PROMPT – Only one stretch of the data below is wanted: the lines starting at the one with "state := new" and ending at the one with "t.zones = s.zonesWhen true", both included, given again exactly.

INPUT DATA –
-- ==== Sys2Proof/Machine/Index.lean ====
section
/-! DEFINITION. The command index of 11.3: the parameter length of each command code. -/
namespace Sys2Proof

/-- The parameter length in bytes that the command index gives for a code, 11.3; for WRITE_PATTERN the
part that comes before the terms. None for a code that is not in the index. -/
def indexLength (code : Byte) : Option Nat :=
  match code.toNat with
  | 0x01 | 0x02 | 0x03 | 0x04 | 0x05 | 0x22 | 0x39 => some 0
  | 0x10 | 0x40 => some 5
  | 0x11 | 0x13 | 0x15 | 0x17 | 0x19 | 0x21 | 0x2A | 0x41 => some 1
  | 0x12 => some 41
  | 0x14 => some 7
  | 0x16 | 0x18 => some 8
  | 0x20 => some 10
  | 0x28 | 0x29 => some 2
  | 0x30 | 0x3A => some 4
  | 0x38 => some 3
  | _ => none

end Sys2Proof
end

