/-- PAUSE_RUN, RESUME_RUN and END_RUN where they are taken: the run state, the suspension of R26, the stopping mark of
R46 and END_RUN's close indices (R26–R29), with the SUSPEND zone opened or finished (R118, R119), and the RUN_STATE
EVENT and the SUSPEND EVENT, in an order that is the model's reading (notes/assumptions/7.md), and the REPLY. Without a
DISTANCE record outstanding END_RUN starts the drain before the next command (R30); that it does so through the queue
is the model's choice (32.md), and the upper clamp of the zone's start its reading (20.md). -/
def Obligations.PauseResumeEnd : Prop :=
  ∀ (h : Sender) (s : State), s.held = false →
    let changed := fun (code : Byte) (new : RunState) => ({ s.take h code with
      run := { s.run with state := new }
      link := (s.take h code).link.told s.odo.cp [.runState new s.run.state s.run.runNumber (.command h)] } : State)
    (s.run.state = .running → answers (.pauseRun h (.fields ())) s fun t =>
      t.run.state = .paused ∧ t.run.suspension = true ∧ t.run.runNumber = s.run.runNumber
        ∧ (s.seq.cycle ≠ .idle → t.seq.stopping = true) ∧ t.seq.cycle = s.seq.cycle
        ∧ t.seq.pendingTrigger = s.seq.pendingTrigger ∧ t.zones = s.zonesWhen true
        ∧ t.link = ((((changed 0x02 .paused).suspendedTo true .pause .endRun)).reply h 0x02 .ok (u8 2)).link
        ∧ changesOnly [.run, .seq, .zones, .link] s t) ∧
    (s.run.state = .paused → answers (.resumeRun h (.fields ())) s fun t =>
      t.run.state = .running ∧ t.run.suspension = s.odo.lifted ∧ t.run.runNumber = s.run.runNumber
        ∧ t.seq.lastTrigger = s.seq.lastTrigger ∧ t.seq.stopping = s.seq.stopping
        ∧ t.zones = s.zonesWhen s.odo.lifted
        ∧ t.link = ((((changed 0x03 .running).suspendedTo s.odo.lifted .lift .resume)).reply h 0x03 .ok (u8 1)).link
        ∧ changesOnly [.run, .seq, .zones, .link] s t) ∧
    (s.run.state = .running ∨ s.run.state = .paused → answers (.endRun h (.fields ())) s fun t =>
      t.run.state = .draining ∧ t.run.suspension = false
        ∧ (∀ r : Rail, t.run.endK.get r = (s.windows.get r).k) ∧ t.seq.keepAliveTimer = 0
        ∧ (s.seq.cycle ≠ .idle → t.seq.stopping = true) ∧ t.seq.ring = s.seq.ring
        ∧ t.zones = s.zonesWhen false
        ∧ t.link = ((((changed 0x04 .draining).suspendedTo false .lift .endRun)).reply h 0x04 .ok (u8 3)).link
        ∧ t.pending = (if ∀ i : Fin 64, (s.seq.ring[i]).outstanding = true → (s.seq.ring[i]).kind ≠ .distance
            then .drain :: s.pending else s.pending)
        ∧ changesOnly [.run, .seq, .zones, .link, .pending] s t)

/-- WARM_RESET in every run state takes a warm reset, without a REPLY (R33). A warm reset, by command or by link break:
the kept and cleared state of R32 block by block, and on each report lane the WARM_RESET EVENT alone (R32, R54, R72,
R110, R124, R144, R164, R177). That the cycle kind keeps its value is the model's choice (notes/assumptions/33.md), and
that a WARM_RESET by command leaves break recovery off its reading (25.md). -/
def Obligations.WarmResetClears : Prop :=
  (∀ (h : Sender) (s : State), s.held = false →
    exec (.warmReset h (.fields ())) s = .next ((s.take h 0x05).warmReset (.command h))) ∧
  ∀ (cause : ResetCause) (s : State),
    let t := s.warmReset cause
    let idle : Engine := { queue := [], state := .idle, valves := .off }
    t.run = { s.run with state := .stopped, suspension := false, endK := { a := 0, b := 0 } }
      ∧ t.odo = s.odo ∧ t.probes = s.probes ∧ t.params = s.params
      ∧ t.seq = { s.seq with
          keepAliveTimer := 0, cycle := .idle, overrun := false, stopping := false, stepTimer := 0
          pendingTrigger := false, overspeed := false, ring := t.seq.ring }
      ∧ (∀ i : Fin 64, (t.seq.ring[i]).outstanding = false)
      ∧ (∀ r : Rail, t.lanes.get r = { s.lanes.get r with
            state := .down, setupSent := 0, setupFinal := false, timer := 0, incomplete := 0
            corrupt := 0, stale := 0, unexpected := 0, duplicate := 0, txQueue := []
            coupling := (t.lanes.get r).coupling }
          ∧ (∀ p : Fin 16, (t.lanes.get r).coupling[p] = { state := .unknown, absent := 0, present := 0 })
          ∧ t.windows.get r =
            { k := 0, opening := 0, cells := [], tail := [], late := 0, early := 0, misplaced := 0 }
          ∧ (t.eval.gaps.get r).length = 0 ∧ (∀ p : Fin 32, ((t.eval.runs.get r)[p]).length = 0)
          ∧ t.marker.engines.get r = idle)
      ∧ t.zones = { s.zones with zones := [] } ∧ t.eval.patterns = s.eval.patterns
      ∧ t.eval.alert = { start := 0, rail := .a, cls := 0, count := 0 }
      ∧ t.marker.sprays = s.marker.sprays ∧ t.marker.lead = s.marker.lead
      ∧ t.link = { s.link with
          intake := [], dominantCount := 0, recovery := decide (cause = .linkBreak)
          receiver := if cause = .linkBreak then .hunting else s.link.receiver, lanes := t.link.lanes }
      ∧ (∀ n : Node, 1 ≤ (s.link.lanes.get n).pages →
          t.link.lanes.get n = { s.link.lanes.get n with
            records := [.event s.odo.cp (.warmReset s.run.state s.run.runNumber cause)]
            shed := 0, lost := 0, firstLoss := 0, lastLoss := 0 })
      ∧ t.held = s.held ∧ t.pins = s.pins ∧ t.samples = s.samples ∧ t.pending = s.pending
      ∧ t.freeCtr = s.freeCtr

SOLUTION TO THE EXERCISE –
      run := { s.run with state := new }
      link := (s.take h code).link.told s.odo.cp [.runState new s.run.state s.run.runNumber (.command h)] } : State)
    (s.run.state = .running → answers (.pauseRun h (.fields ())) s fun t =>
      t.run.state = .paused ∧ t.run.suspension = true ∧ t.run.runNumber = s.run.runNumber
        ∧ (s.seq.cycle ≠ .idle → t.seq.stopping = true) ∧ t.seq.cycle = s.seq.cycle
        ∧ t.seq.pendingTrigger = s.seq.pendingTrigger ∧ t.zones = s.zonesWhen true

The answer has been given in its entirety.